──────── SUPPLIED ENTRIES

-- ==== Sys2Proof/Laws/Step.lean ====
section
/-! SUPPORT. The step and the commands: what a property must satisfy to be kept by every step. -/

set_option Elab.async false

namespace Sys2Proof.Machine

theorem step_idle (s : State) (h : s.pending = []) : step s = .next s := by simp [step, h]

theorem step_front (s : State) (c : Instr) (rest : List Instr) (h : s.pending = c :: rest) :
    step s = exec c (s.withPending rest) := by simp [step, h]

/-- A property that does not look at the queue and that every command keeps is kept by every step. -/
theorem step_keeps (P : State → Prop) (hq : ∀ s q, P s → P (s.withPending q))
    (hc : ∀ c s t, P s → exec c s = .next t → P t) (s t : State) (hs : P s) (h : step s = .next t) : P t := by
  cases hp : s.pending with
  | nil => rw [step_idle s hp] at h; cases h; exact hs
  | cons c rest => rw [step_front s c rest hp] at h; exact hc c _ t (hq s rest hs) h

/-- The port's commands: a property is kept where the command's own effect keeps it. -/
theorem takeCommand_ind (P : State → Prop) (s : State) (f : State → State) (hs : P s)
    (hf : s.src.inReset = false → s.rdp.txn = .begun → P (f s)) (t : State) (h : takeCommand s f = .next t) : P t := by
  refine live_ind P s _ hs (fun hr => ?_) t h
  split
  · exact hf hr ‹_›
  · exact hs

theorem whenReady_ind (P : State → Prop) (s : State) (f : State → State) (ha : P (answer .notReady [] s))
    (hf : s.src.loadState = .ready → P (f s)) : P (whenReady s f) := by
  unfold whenReady
  split
  · exact hf ‹_›
  · exact ha

theorem withCfg_ind (P : State → Prop) (s : State) (f : Cfg → State) (hs : P s)
    (hf : ∀ c, s.cfg = some c → P (f c)) : P (withCfg s f) := by
  unfold withCfg
  split
  · exact hf _ ‹_›
  · exact hs

theorem withInput_ind (P : State → Prop) (l : LineNo) (s : State) (f : InputCfg → State) (hs : P s)
    (hf : ∀ ic, s.tlu.lines.get l = .input ic → P (f ic)) : P (withInput l s f) := by
  unfold withInput
  split
  · exact hf _ ‹_›
  · exact hs
  · exact hs

end Sys2Proof.Machine
end

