-- ==== Sys2Proof/Laws/Process.lean ====
section
/-! SUPPORT. What matching answers, what an insertion's place and the free firings are, and what the processing of a
trigger does, alone and with what it derives. -/

set_option Elab.async false

namespace Sys2Proof.Machine

/-! ### Matching (R106, R111) -/

/-- The matching entries are the map entries that answer (R106). -/
theorem mem_matching (amp : Vector (Option MapEntry) 64) (t : Trigger) (i : MapIndex) (m : MapEntry) :
    (i, m) ∈ matching amp t ↔ amp.get i = some m ∧ Answers m t := by
  unfold matching Answers
  simp only [List.mem_filterMap, List.mem_finRange, true_and]
  constructor
  · rintro ⟨j, hj⟩
    split at hj
    · split at hj
      · cases hj; exact ⟨‹_›, ‹_›⟩
      · cases hj
    · cases hj
  · rintro ⟨h1, h2⟩
    exact ⟨i, by rw [h1]; exact if_pos h2⟩

/-- They stand in ascending index order (R107). -/
theorem matching_ascending (amp : Vector (Option MapEntry) 64) (t : Trigger) :
    (matching amp t).Pairwise fun x y => x.1 < y.1 := by
  unfold matching
  rw [List.pairwise_filterMap]
  have h : (List.finRange 64).Pairwise fun a b => a < b := by
    rw [List.pairwise_iff_getElem]; intro i j hi hj hij; simpa using hij
  refine h.imp fun {a b} hab x hx y hy => ?_
  have fst : ∀ (k : MapIndex) (z : MapIndex × MapEntry),
      (match amp.get k with
        | some m => if m.cls = t.cls ∧ m.origins.getLsbD t.origin = true then some (k, m) else none
        | none => none) = some z → z.1 = k := by
    intro k z hz
    split at hz
    · split at hz
      · cases hz; rfl
      · cases hz
    · cases hz
  rw [fst a x hx, fst b y hy]
  exact hab

/-- Where no answering entry has a derive part, nothing is derived (R111). -/
theorem deriving_none (s : State) (t : Trigger) (h : NoneDerives s t) : deriving? (matching s.amp t) = none := by
  unfold deriving?
  rw [List.findSome?_eq_none_iff]
  rintro ⟨i, m⟩ hm
  obtain ⟨h1, h2⟩ := (mem_matching _ _ _ _).1 hm
  exact h i m h1 h2

/-- A search through a list in ascending order finds what its first entry with a result gives. -/
theorem findSome?_first {α β : Type} (f : α → Option β) (xs : List α) (x : α) (y : β) (hx : x ∈ xs) (hy : f x = some y)
    (lt : α → α → Prop) (ha : xs.Pairwise lt) (hb : ∀ z ∈ xs, lt z x → f z = none) : xs.findSome? f = some y := by
  induction xs with
  | nil => cases hx
  | cons z xs ih =>
    rw [List.pairwise_cons] at ha
    rcases List.mem_cons.1 hx with rfl | hm
    · simp [hy]
    · have hz := hb z (by simp) (ha.1 x hm)
      rw [List.findSome?_cons, hz]
      exact ih hm ha.2 fun w hw => hb w (by simp [hw])

/-- The answering entry of lowest index that has a derive part derives (R111). -/
theorem deriving_lowest (s : State) (t : Trigger) (k : TrigClass) (o : Nat) (h : LowestDerives s t k o) :
    deriving? (matching s.amp t) = some (k, o) := by
  obtain ⟨i, m, h1, h2, h3, h4⟩ := h
  refine findSome?_first _ _ (i, m) _ ((mem_matching _ _ _ _).2 ⟨h1, h2⟩) h3 (fun x y => x.1 < y.1)
    (matching_ascending _ _) ?_
  rintro ⟨j, m'⟩ hm hj
  obtain ⟨h5, h6⟩ := (mem_matching _ _ _ _).1 hm
  exact h4 j m' hj h5 h6

/-! ### The place of an entry (R117) -/

/-- An entry divides the schedule: what stands ahead of it is not behind it in order; and where the schedule is in order,
everything that it stands ahead of is behind it. -/
theorem insertEntry_split (e : SchedEntry) (xs : List SchedEntry) :
    ∃ front back, xs = front ++ back ∧ insertEntry e xs = front ++ e :: back ∧
      (xs.Pairwise (fun a b => a.due.toNat < b.due.toNat ∨ (a.due = b.due ∧ a.index.val ≤ b.index.val)) →
        (∀ x ∈ front, x.due.toNat < e.due.toNat ∨ (x.due = e.due ∧ x.index.val ≤ e.index.val)) ∧
        ∀ x ∈ back, e.due.toNat < x.due.toNat ∨ (x.due = e.due ∧ e.index.val < x.index.val)) := by
  induction xs with
  | nil => exact ⟨[], [], rfl, rfl, by simp⟩
  | cons x xs ih =>
    by_cases h : e.ahead x
    · refine ⟨[], x :: xs, rfl, by simp [insertEntry, h], fun ho => ⟨by simp, ?_⟩⟩
      rw [List.pairwise_cons] at ho
      have hx : e.due.toNat < x.due.toNat ∨ (x.due = e.due ∧ e.index.val < x.index.val) := by
        rcases (by simpa [SchedEntry.ahead] using h) with h | ⟨h1, h2⟩
        · exact .inl h
        · exact .inr ⟨h1.symm, h2⟩
      intro y hy
      rcases List.mem_cons.1 hy with rfl | hy
      · exact hx
      · rcases hx with hx | ⟨hx1, hx2⟩ <;> rcases ho.1 y hy with h1 | ⟨h1, h2⟩
        · left; omega
        · left; rw [← h1]; omega
        · left; rw [← hx1]; omega
        · right; exact ⟨h1 ▸ hx1, by omega⟩
    · obtain ⟨front, back, h1, h2, h3⟩ := ih
      refine ⟨x :: front, back, by simp [h1], by simp [insertEntry, h, h2], fun ho => ?_⟩
      rw [List.pairwise_cons] at ho
      obtain ⟨h4, h5⟩ := h3 ho.2
      refine ⟨?_, h5⟩
      intro y hy
      rcases List.mem_cons.1 hy with rfl | hy
      · have := (by simpa [SchedEntry.ahead] using h : e.due.toNat ≥ y.due.toNat ∧ _)
        by_cases hd : e.due = y.due
        · right; exact ⟨hd.symm, this.2 hd⟩
        · left
          have : e.due.toNat ≠ y.due.toNat := fun h => hd (BitVec.eq_of_toNat_eq h)
          omega
      · exact h4 y hy

/-! ### The free firings (R123) -/

/-- Where the head is not due none fires. -/
theorem fireSome_of_not_due (b : Option Time) (s : State)
    (h : ∀ e rest, s.scu.entries = e :: rest → e.capped = true ∨ s.tbu.clusterTime.toNat < e.due.toNat) :
    fireSome b s = s := by
  unfold fireSome
  cases he : s.scu.entries with
  | nil => rfl
  | cons e rest => rw [fireSomeFrom, if_neg (by rw [SchedEntry.isDue_eq_false.2 (h e rest he)]; simp)]

theorem fireSomeFrom_fires (es : List SchedEntry) (s : State) (he : s.scu.entries = es) :
    HeadsFire s (fireSomeFrom none es s) := by
  induction es generalizing s with
  | nil => exact HeadsFire.done s s.freeCount
  | cons e es ih =>
    rw [fireSomeFrom]
    split
    · dsimp only
      split
      · exact HeadsFire.fire s _ e es (s.freeCount + 1) he (SchedEntry.isDue_iff.1 ‹_›).1
          (SchedEntry.isDue_iff.1 ‹_›).2 (ih _ (fireEntry_entries none e es _))
      · exact HeadsFire.done s (s.freeCount + 1)
    · exact HeadsFire.done s s.freeCount

/-- The free firings behind an insertion are firings of heads that are due (R123). -/
theorem fireSome_fires (s : State) : HeadsFire s (fireSome none s) := fireSomeFrom_fires _ s rfl

/-! ### The processing of a trigger that derives nothing (R95) -/

/-- The insertions of a trigger, with the free firings behind each. -/
theorem foldl_inserts (t : Trigger) (ims : List (MapIndex × MapEntry)) (s : State) :
    Inserts t ims s (ims.foldl (fun s im => fireSome none (insertAction t s im)) s) := by
  induction ims generalizing s with
  | nil => exact Inserts.done s
  | cons im ims ih => exact Inserts.insert im ims s _ _ (fireSome_fires _) (ih _)

/-- An insertion leaves an entry at the head only if it stood there, or is the entry it placed. -/
theorem insertEntry_head (e : SchedEntry) (xs : List SchedEntry) (x : SchedEntry) (rest : List SchedEntry)
    (h : insertEntry e xs = x :: rest) : x = e ∨ ∃ r, xs = x :: r := by
  cases xs with
  | nil => simp [insertEntry] at h; exact .inl h.1.symm
  | cons y ys =>
    rw [insertEntry] at h
    split at h
    · cases h; exact .inl rfl
    · cases h; exact .inr ⟨ys, rfl⟩

/-- An insertion of a trigger that places nothing already due leaves nothing due (R121, R123). -/
theorem insertAction_nothingDue (t : Trigger) (s : State) (im : MapIndex × MapEntry) (hm : im ∈ matching s.amp t)
    (h : NothingDue t s) : NothingDue t (insertAction t s im) := by
  obtain ⟨i, m⟩ := im
  obtain ⟨h1, h2⟩ := (mem_matching _ _ _ _).1 hm
  have hspace : ∀ (e : SchedEntry) (x : State), x.tbu = s.tbu → x.scu.entries = s.scu.entries →
      (e.capped = true ∨ s.tbu.clusterTime.toNat < e.due.toNat) →
      ∀ y rest, (spaceCheck e x).scu.entries = y :: rest →
      y.capped = true ∨ s.tbu.clusterTime.toNat < y.due.toNat := by
    intro e x ht hx hd y rest hy
    unfold spaceCheck at hy
    split at hy
    · exact h.head y rest (by rw [← hx]; simpa [State.raiseFlag] using hy)
    · rcases insertEntry_head _ _ _ _ (by simpa using hy) with rfl | ⟨r, hr⟩
      · exact hd
      · exact h.head y r (by rw [← hx]; exact hr)
  refine ⟨?_, ?_⟩
  · intro y rest hy
    rw [show (insertAction t s (i, m)).tbu = s.tbu by simp]
    unfold insertAction at hy
    dsimp only at hy
    split at hy
    · have hl := h.late i m h1 h2 ‹_›
      rw [hl] at hy
      exact h.head y rest (by simpa [State.raiseFlag] using hy)
    · refine hspace _ s rfl rfl ?_ y rest hy
      by_cases hc : 2 ^ 64 ≤ t.stamp.toNat + m.offset
      · exact .inl (by simpa [schedEntryOf] using hc)
      · right
        simp only [schedEntryOf, BitVec.toNat_ofNat]
        rw [Nat.mod_eq_of_lt (by omega)]
        omega
  · intro j m' hj ha hd
    rw [show (insertAction t s (i, m)).amp = s.amp by simp] at hj
    rw [show (insertAction t s (i, m)).tbu = s.tbu by simp] at hd
    exact h.late j m' hj ha hd

/-- Where nothing is due the insertions are all that processing does (R95, R123). -/
theorem foldl_inserts_plain (t : Trigger) (ims : List (MapIndex × MapEntry)) (s : State)
    (hm : ∀ im ∈ ims, im ∈ matching s.amp t) (h : NothingDue t s) :
    ims.foldl (fun s im => fireSome none (insertAction t s im)) s = ims.foldl (insertAction t) s := by
  induction ims generalizing s with
  | nil => rfl
  | cons im ims ih =>
    have hn := insertAction_nothingDue t s im (hm im (by simp)) h
    simp only [List.foldl_cons, fireSome_of_not_due none _ hn.head]
    refine ih _ (fun x hx => ?_) hn
    rw [show (insertAction t s im).amp = s.amp by simp]
    exact hm x (by simp [hx])

/-- What processing does where nothing is derived (R95, R111). -/
theorem process_noneDerives (c : Cfg) (n : Nat) (t : Trigger) (s : State) (h : NoneDerives s t) :
    process c (n + 1) t s = (matching s.amp t).foldl (fun s im => fireSome none (insertAction t s im)) s := by
  rw [process]
  dsimp only
  rw [deriving_none s t h]

/-- The insertions that a trigger's processing begins with, whatever it derives (R107). -/
theorem foldl_processed (t : Trigger) (s : State) :
    Processed t s ((matching s.amp t).foldl (fun s im => fireSome none (insertAction t s im)) s) :=
  ⟨foldl_inserts _ _ _, fun hn => foldl_inserts_plain _ _ _ (fun _ hx => hx) hn⟩

/-- A trigger that derives nothing is processed by its insertions (R95, R106, R107, R123). -/
theorem process_processed (c : Cfg) (n : Nat) (t : Trigger) (s : State) (h : NoneDerives s t) :
    Processed t s (process c (n + 1) t s) := by
  rw [process_noneDerives c n t s h]
  exact foldl_processed t s

/-! ### The processing with what it derives (R111, R113) -/

/-- What is derived, if anything, is what the deriving entry gives (R111). -/
theorem deriving_cases (s : State) (t : Trigger) :
    (deriving? (matching s.amp t) = none ∧ NoneDerives s t) ∨
      ∃ k o, deriving? (matching s.amp t) = some (k, o) ∧ LowestDerives s t k o := by
  cases hd : deriving? (matching s.amp t) with
  | none =>
    refine .inl ⟨rfl, fun i m hi ha => ?_⟩
    exact List.findSome?_eq_none_iff.1 hd (i, m) ((mem_matching _ _ _ _).2 ⟨hi, ha⟩)
  | some x =>
    obtain ⟨k, o⟩ := x
    refine .inr ⟨k, o, rfl, ?_⟩
    obtain ⟨before, ⟨i, m⟩, after, hs, hm, hb⟩ := List.findSome?_eq_some_iff.1 hd
    have hin : (i, m) ∈ matching s.amp t := by rw [hs]; simp
    obtain ⟨h1, h2⟩ := (mem_matching _ _ _ _).1 hin
    refine ⟨i, m, h1, h2, hm, fun j m' hj hm' ha => ?_⟩
    have hj2 : (j, m') ∈ matching s.amp t := (mem_matching _ _ _ _).2 ⟨hm', ha⟩
    have hp := matching_ascending s.amp t
    rw [hs, List.pairwise_append, List.pairwise_cons] at hp
    rw [hs] at hj2
    rcases List.mem_append.1 hj2 with h | h
    · exact hb _ h
    · rcases List.mem_cons.1 h with h | h
      · cases h; exact absurd hj (lt_irrefl _)
      · exact absurd (hp.2.1.1 _ h) (not_lt_of_gt hj)

/-- The derived trigger is the child that R83, R94, R104 and R112 describe. -/
theorem derivedTrigger_childOf (c : Cfg) (s : State) (t : Trigger) (k : TrigClass) (o : Nat) (d : Fin 4)
    (hd : d.val = t.depth.val + 1) : ChildOf c s t k o (derivedTrigger c t k o d s) := by
  refine ⟨rfl, rfl, rfl, timeOnward_toNat _ _, timeOnward_le _ _, hd, ?_⟩
  cases h : t.root <;> simp [derivedTrigger, derivedRoot, h]

/-- With fuel for every depth below the trigger's, `process` is its whole processing (R95, R111, R113). -/
theorem process_processing (c : Cfg) (fuel : Nat) (t : Trigger) (s : State) (h : 4 ≤ fuel + t.depth.val) :
    Processing c t s (process c fuel t s) := by
  induction fuel generalizing t s with
  | zero => exact absurd t.depth.isLt (by omega)
  | succ n ih =>
    rcases deriving_cases s t with ⟨-, hn⟩ | ⟨k, o, hd, hl⟩
    · exact .plain t s _ hn (process_processed c n t s hn)
    · have hp := foldl_processed t s
      rw [process]
      dsimp only
      rw [hd]
      dsimp only
      set r := (matching s.amp t).foldl (fun s im => fireSome none (insertAction t s im)) s
      by_cases h3 : t.depth = 3
      · have hs : nextDepth t.depth = none := by rw [h3]; rfl
        rw [hs]
        exact .stopped t s r k o hl hp h3
      · have hlt : t.depth.val + 1 < 4 := by
          have h1 := t.depth.isLt
          have h2 : t.depth.val ≠ 3 := fun hv => h3 (Fin.ext hv)
          omega
        have hs : nextDepth t.depth = some ⟨t.depth.val + 1, hlt⟩ := dif_pos hlt
        rw [hs]
        dsimp only
        cases hr : raiseRefusal true r with
        | some x =>
          refine .refused t s r k o hl hp h3 ?_
          by_contra hc
          simp only [not_or, not_le, Bool.not_eq_false, Bool.not_eq_true] at hc
          rw [(raiseRefusal_none true r).2 ⟨hc.1, hc.2.1, rfl, hc.2.2⟩] at hr
          cases hr
        | none =>
          obtain ⟨h1, h2, -, h4⟩ := (raiseRefusal_none true r).1 hr
          exact .raised t _ s r _ k o hl hp h3 (by simpa [State.leaving] using h1) h2 h4 (derivedTrigger_childOf c r t k o _ rfl)
            (ih _ _ (by simp only [derivedTrigger]; omega))

end Sys2Proof.Machine
end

────────────────

## PROBLEM DESCRIPTION
From the line that contains "hp := foldl_processed t s" down to the last line above, print each line exactly as it appears.

## ANSWER SPACE
    · have hp := foldl_processed t s
      rw [process]
      dsimp only
      rw [hd]
      dsimp only
      set r := (matching s.amp t).foldl (fun s im => fireSome none (insertAction t s im)) s
      by_cases h3 : t.depth = 3
      · have hs : nextDepth t.depth = none := by rw [h3]; rfl
        rw [hs]
        exact .stopped t s r k o hl hp h3
      · have hlt : t.depth.val + 1 < 4 := by
          have h1 := t.depth.isLt
          have h2 : t.depth.val ≠ 3 := fun hv => h3 (Fin.ext hv)
          omega
        have hs : nextDepth t.depth = some ⟨t.depth.val + 1, hlt⟩ := dif_pos hlt
        rw [hs]
        dsimp only
        cases hr : raiseRefusal true r with
        | some x =>
          refine .refused t s r k o hl hp h3 ?_
          by_contra hc
          simp only [not_or, not_le, Bool.not_eq_false, Bool.not_eq_true] at hc
          rw [(raiseRefusal_none true r).2 ⟨hc.1, hc.2.1, rfl, hc.2.2⟩] at hr
          cases hr
        | none =>
          obtain ⟨h1, h2, -, h4⟩ := (raiseRefusal_none true r).1 hr
          exact .raised t _ s r _ k o hl hp h3 (by simpa [State.leaving] using h1) h2 h4 (derivedTrigger_childOf c r t k o _ rfl)
            (ih _ _ (by simp only [derivedTrigger]; omega))

end Sys2Proof.Machine
end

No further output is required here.